Nomi Chi is a Vancouver-based artist currently juggling careers as a
tattoo artist and a student. Her current focus is illustration, however
her creative interests span indefinitely: she paints, tattoos people,
sculpts and is even double-jointed. Her work takes interest in surreal
and humorous relationships between people and nature. Having been
recognized in several publications as well as participated in solo and
group exhibitions, Chi has established a solid foundation early in her
arts career. However, the focus of Chi's creative output has always been
to give all the creatures she creates a fair share of attention.
Nomi Chi is intently sketching an animal skull on a wall
between several of her paintings when I arrive to meet her at Utility
Gallery. I'm hesitant to disturb her, waiting several minutes before
she finally takes a step back from the drawing. It's a display of the
sort of commitment that's been necessary to get her where she is. At
20, the Vancouver artist has already been working as a tattoo artist
for five years.
"I started at 15," she says nonchalantly. "I was in high school,
looking for apprenticeships, and nobody would give me the time of day
because I was so young." Fortunately, she found a neighbour, Paul
Tynes, who was willing to teach her. Chi began tattooing professionally
when she finished high school, and a year-and-a-half ago Tynes opened
The Fall in downtown Vancouver, where Chi now works.

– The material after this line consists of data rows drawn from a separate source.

/-- Estates (R126, R129, R130, R299 to R301): HEIR sets the default heir, or the heir of every holding, at once; HOLD records a holding with the default heir and the next order number; RELINQ ends a hold, gives a claim back, or sends a
promise's value behind the release of its object; ESTAT reads the holdings in reverse order of acquisition, tagged N32. -/
def Obligations.EstateWords : Prop := ∀ w : WordA, ∀ s slot g, g.participants w.g ≠ [] →
  let c := s.mach.core s.curCore
  let k := blockWord g (fieldsA 0xE6 w)
  let k1 := (k 1).toNat
  let sp := g.span (k1 % 16)
  let va := sp.ptr + (k 0).signExtend 56
  let okSaid := fun (t : State) => t.mach.msgs.map (·.body) = s.mach.msgs.map (·.body) ++ [answer w.d .ok]
  let keep := s.mach.keeper s.curCore g
  (Issues s slot g (fieldsA 0xE6 w) →
    let k0 := (k 0).toNat
    let idx := if k0 % 8 = 1 then k0 / 256 % 256 else 0
    let told := fun (g' : Group) (st : Status) => g'.lsts = st ∧ g'.k = if isK w.d then g.k.set (w.d.toNat - 48) st.word else g.k
    k1 < 256 → k 3 = 0 → k0 / 65536 % 16384 = 0 → k0 / 8 % 32 = 0 → k0 % 8 < 4 →
    (k0 % 8 = 1 → idx ≠ g.id.gindex ∧ ∃ b, s.mach.block? s.curCore g = some b ∧ idx < b.members.length) →
    (k0 / 2 ^ 31 = 1 → k 1 = 0 → k 2 = 0 → ∃ t g', exec (.heir w) s = .next t ∧ Stepped s t slot (fieldsA 0xE6 w) g g' ∧ told g' .ok ∧
      g'.rest = ({ g with pc := g.pc + 4, lsts := .ok, k := g'.k, dspec := k0 % 8, didx := idx } : Group).rest) ∧
    (k0 / 2 ^ 31 = 0 → (k0 / 2 ^ 30 = 0 → k1 % 16 ≠ 4 ∧ (k1 % 16 = 5 → k 2 = 0)) → s.mach.holdings keep.1 keep.2 = [] → ∃ t g', exec (.heir w) s = .next t ∧ Stepped s t slot (fieldsA 0xE6 w) g g' ∧ told g' .mismatch) ∧
    (k0 / 2 ^ 30 = 1 → s.mach.holdings keep.1 keep.2 ≠ [] → ∃ t g', exec (.heir w) s = .next t ∧ t.mach.group? s.curCore slot = some g' ∧ told g' .ok ∧
      ∀ o n e, o / 8 = keep.1 / 8 → (keep.2 = 0 → o = keep.1) → (s.mach.core o).estate.get? n = some e → e.uid = keep.2 →
        ∃ e', (t.mach.core o).estate.get? n = some e' ∧ e'.heir = k0 % 8 ∧ e'.hidx = idx)) ∧
  (Issues s slot g (fieldsA 0xE7 w) → k1 < 16 → va.toNat % 8 = 0 → sp.bounds va.toNat 8 = none →
    (s.mach.holdsObject s.curCore g (va.setWidth 64) = true → ∃ t g', exec (.hold w) s = .next t ∧ AnswersLater s t slot g g' w.d .mismatch) ∧
    (s.mach.holding? s.curCore g.uid 6 (va.setWidth 64) = none → g.id.copyIndex = false → c.estateFree ≠ 0 →
      ∃ t g' n, exec (.hold w) s = .next t ∧ Replies s t slot g g' [answer w.d .ok] ∧ c.estate.get? n = none ∧
        (t.mach.core s.curCore).estate = c.estate.set n
          { kind := 6, hmem := memberOf s.curCore, hslot := slot, uid := g.uid, heir := g.dspec, hidx := g.didx, brv := false, order := g.eseq
            key := va.setWidth 64 } ∧
        g'.rest = ({ g with pc := g.pc + 4, sb := g.sb ||| regItems w.d 1, eseq := g.eseq + 1 } : Group).rest)) ∧
  (Issues s slot g (fieldsA 0xE8 w) → va.toNat % 8 = 0 → k1 < 128 →
    (k1 / 16 = 6 → s.mach.holdsObject s.curCore g (va.setWidth 64) = false → ∃ t g', exec (.relinq w) s = .next t ∧ AnswersLater s t slot g g' w.d .mismatch) ∧
    (∀ o n e, k1 / 16 = 6 → g.id.copyIndex = false → s.mach.holding? s.curCore g.uid 6 (va.setWidth 64) = some (o, n, e) → ∃ t g', exec (.relinq w) s = .next t ∧
      t.mach.group? s.curCore slot = some g' ∧ g'.sb = g.sb ||| regItems w.d 1 ∧ (t.mach.core o).estate = (s.mach.core o).estate.erase n ∧ okSaid t) ∧
    (∀ m l lf o n, k1 / 16 = 4 → (s.issued slot g (fieldsA 0xE8 w) 4).access s.curCore g va 1 (fun _ => true) = .ok (m, l, lf) →
      s.mach.claimOn s.curCore g l.line = some (o, n) → g.writesLine 8 l.line = false → ∃ t g', exec (.relinq w) s = .next t ∧
      t.mach.group? s.curCore slot = some g' ∧ g'.sb = g.sb ||| regItems w.d 1 ∧ (t.mach.core o).claims.get? n = none ∧ okSaid t) ∧
    (∀ m l lf, k1 / 16 = 1 → (s.mach.holding? s.curCore g.uid 1 (va.setWidth 64)).isSome = true → g.gated = false → g.id.duplex = false →
      (s.issued slot g (fieldsA 0xE8 w) 4).access s.curCore g va 2 (fun _ => true) = .ok (m, l, lf) →
      (s.mach.ownerOf g va = none → ∃ t g', exec (.relinq w) s = .next t ∧ Sends s t slot g g' [.object (.relinq (g.reg w.b 0) w.d) l va sp.tag false] ∧
        g'.rest = ({ g with pc := g.pc + 4, sb := g.sb ||| regItems w.d 1 } : Group).rest) ∧
      (∀ obj m1 l1 lf1, s.mach.ownerOf g va = some obj → g.skipImplicit = false → m.access s.curCore g obj 2 (fun _ => true) = .ok (m1, l1, lf1) →
        ∃ t g' tag, exec (.relinq w) s = .next t ∧
          Sends s t slot g g' [.object (.implicitRel false) l1 obj tag false, .object (.relinq (g.reg w.b 0) w.d) l va sp.tag false] ∧
          g'.rest = ({ g with pc := g.pc + 4, sb := g.sb ||| regItems w.d 1, relHold := g.relHold + 1 } : Group).rest))) ∧
  (Issues s slot g (fieldsA 0xE9 w) → ∃ t g', ∃ hs : List (Nat × Nat × Estate), exec (.estat w) s = .next t ∧ Stepped s t slot (fieldsA 0xE9 w) g g' ∧ OnlyRegs g g' 4 ∧
    hs.Perm (s.mach.holdings keep.1 keep.2) ∧
    (let h := (s.mach.findGroup keep.1 slot keep.2).getD g
     hs.Pairwise (fun a b => (h.eseq - a.2.2.order).toNat ≤ (h.eseq - b.2.2.order).toNat)) ∧
    let word := fun (x : Word) (n : Nat) => (match hs[x.toNat]? with | some e => e.2.2.bits | none => 0).extractLsb' (32 * n) 32
    (isK w.d = false → HoldsWide g g' w.d 4 (g.participants w.g) 2 (fun n x => word (g.reg w.a x) n)) ∧
    (isK w.d = true → g'.v = g.v ∧ g'.preds = g.preds ∧ ∀ j, g'.readK j = ((g.participants w.g).foldl (fun h x =>
      (List.range 4).foldl (fun h' n => h'.setK (w.d.toNat - 48 + n) (word (h.reg w.a x) n)) h) g).readK j))

/-- WAITW, WAKE and the task words at issue (R302 to R306): WAITW leaves its group waiting for its word and sends its registration, WAKE sends its wake; ENQ sends its payload, counter and successor to the hub of the cluster it names, DEQ asks its own, with an
estate entry reserved and the line register pending, TDONE and DEPADD go to the hub of the handle's cluster, or answer MISMATCH where it names none and, for TDONE, where the group does not hold the task. ENQ, TDONE and DEPADD go behind an implicit release of the launch object. That the line register of a DEQ is pending from its issue until the hub has answered is the model's choice (log 82). -/
def Obligations.WaitsAndTasks : Prop := ∀ w : WordA, ∀ s slot g, g.participants w.g ≠ [] → g.gated = false → g.id.duplex = false →
  let k := blockWord g (fieldsA 0xEC w)
  let t0 := (g.participants w.g).head?.getD 0
  let ps := maskOf (g.participants w.g)
  let behind := fun (t : State) (g' : Group) (cl : Nat) (items : BitVec 96) (body : MsgBody) => ∃ rel x,
    Sends s t slot g g' (rel ++ [body]) ∧ t.mach.msgs.getLast? = some x ∧ x.place = hubPlace cl ∧ (s.mach.launchObject g = none → rel = []) ∧
    (∀ obj, s.mach.launchObject g = some obj → ∃ l tag b, rel = [.object (.implicitRel false) l obj tag b]) ∧
    g'.rest = ({ g with pc := g.pc + 4, sb := g.sb ||| items, relHold := g.relHold + rel.length
                        skipImplicit := g.skipImplicit && (s.mach.launchObject g).isNone } : Group).rest
  (∀ m sp va l, Issues s slot g (fieldsA 0xEA w) →
    wordAim (s.who slot g (fieldsA 0xEA w)) (s.issued slot g (fieldsA 0xEA w) 4) g 0 0 (fun l => l.rd) = .ok (m, sp, va, l) →
    ∃ t g', exec (.waitw w) s = .next t ∧ Sends s t slot g g' [.waiter va l sp.tag (g.reg w.b 0) w.d false] ∧ g'.wait = some (.waitw va w.d) ∧
      va = sp.ptr + (k 0).signExtend 56 ∧ g'.rest = ({ g with pc := g.pc + 4 } : Group).rest) ∧
  (∀ m sp va l, Issues s slot g (fieldsA 0xEB w) →
    wordAim (s.who slot g (fieldsA 0xEB w)) (s.issued slot g (fieldsA 0xEB w) 4) g 1 1 (fun l => l.w) = .ok (m, sp, va, l) →
    ∃ t g', exec (.wake w) s = .next t ∧ Sends s t slot g g' [.wake va w.d] ∧ va = sp.ptr + (k 0).signExtend 56 ∧
      g'.rest = ({ g with pc := g.pc + 4, sb := g.sb ||| regItems w.d 1 } : Group).rest) ∧
  (∀ way e cl m, Issues s slot g (fieldsA 0xEC w) →
    let k2 := (k 2).toNat
    let r := g.line (k2 % 8)
    k2 < 4194304 → k2 / 32768 % 2 = 0 → k2 / 8 % 32 = 0 → k 3 = 0 → taskAim g (k2 % 8) (k2 / 256 % 128) false t0 = .ok (way, e) →
    (k2 / 2097152 = 1 → s.mach.physical (clusterOf s.curCore) g.id.ctx (k2 / 65536 % 32) = some cl) → (k2 / 2097152 = 0 → cl = clusterOf s.curCore) →
    s.mach.badAccess s.curCore r 44 [(t0, way, e)] = none → s.mach.waysBusy s.curCore g.uid r 44 [(t0, way, e)] = false →
    implicitRelease (s.who slot g (fieldsA 0xEC w)) (s.issued slot g (fieldsA 0xEC w) 4) g (s.mach.launchObject g) = .ok m →
    ∃ t g', exec (.enq w) s = .next t ∧ behind t g' cl (regItems w.d 1 ||| regItems w.b 1)
      (.task (.enq (k 0) (k 1) (s.mach.wayBytes s.curCore r way e 44) (if k2 / 2097152 = 1 then k2 / 65536 % 32 else g.id.logical) w.d) w.b ps)) ∧
  (∀ way e, Issues s slot g (fieldsA 0xED w) →
    let k0 := (k 0).toNat
    k0 < 32768 → k0 / 8 % 32 = 0 → k 1 = 0 → taskAim g (k0 % 8) (k0 / 256) true t0 = .ok (way, e) →
    (g.id.copyIndex = true ∨ (s.mach.core s.curCore).estateFree ≠ 0) →
    ∃ t g', exec (.deq w) s = .next t ∧ Replies s t slot g g' [.task (.deq (k0 % 8) way e w.d) w.b ps] ∧
      (t.mach.core s.curCore).reserved = (s.mach.core s.curCore).reserved + (if g.id.copyIndex then 0 else 1) ∧
      g'.rest = ({ g with pc := g.pc + 4, sb := g.sb ||| (regItems w.d 1 ||| regItems w.b 1 ||| itemBit (itemLine (k0 % 8))) } : Group).rest) ∧
  (∀ i op, (i, op) ∈ [((.tdone w : Instr), 0xEE), (.depadd w, 0xEF)] → Issues s slot g (fieldsA op w) →
    let h := g.reg w.a t0
    let cl := s.mach.taskHub (clusterOf s.curCore) g.id.ctx h
    let held := s.mach.holding? s.curCore g.uid 3 (h.setWidth 64)
    (cl = none ∨ op = 0xEE ∧ held = none → ∃ t g', exec i s = .next t ∧ AnswersLater s t slot g g' w.d .mismatch) ∧
    ∀ c m, cl = some c → (op = 0xEE → held.isSome = true) → implicitRelease (s.who slot g (fieldsA op w)) (s.issued slot g (fieldsA op w) 4) g (s.mach.launchObject g) = .ok m →
      ∃ t g', exec i s = .next t ∧
        behind t g' c (regItems w.d 1) (.task (if op = 0xEE then .tdone h else .depadd h (g.reg w.b t0)) w.d ps))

The Fall is a tattoo parlour, a "huge gallery space," as well as a
clothing store, that puts on art shows, weekly events and parties in
addition to tattooing and body piercing---the kind of multipurpose
space artists dream about when they say they're going to quit their day
jobs and open a business.
Chi takes a similarly multidisciplinary approach to her practice. In
addition to tattoos, she also does the paintings and drawings on
display for the Utility show, often does live painting performances at
exhibits, has made a series of stuffed animals and toys, and is
interested in getting into more sculptural and 3D work. She says her
creative influences are all over the place, but specifies sci-fi novels
and obscure music as recent inspirations.
"Lately I've just been listening to weird music, asking friends to
hand down things to me," she says, listing the Venetian Snares, Boards
of Canada and "lots of angry rap music."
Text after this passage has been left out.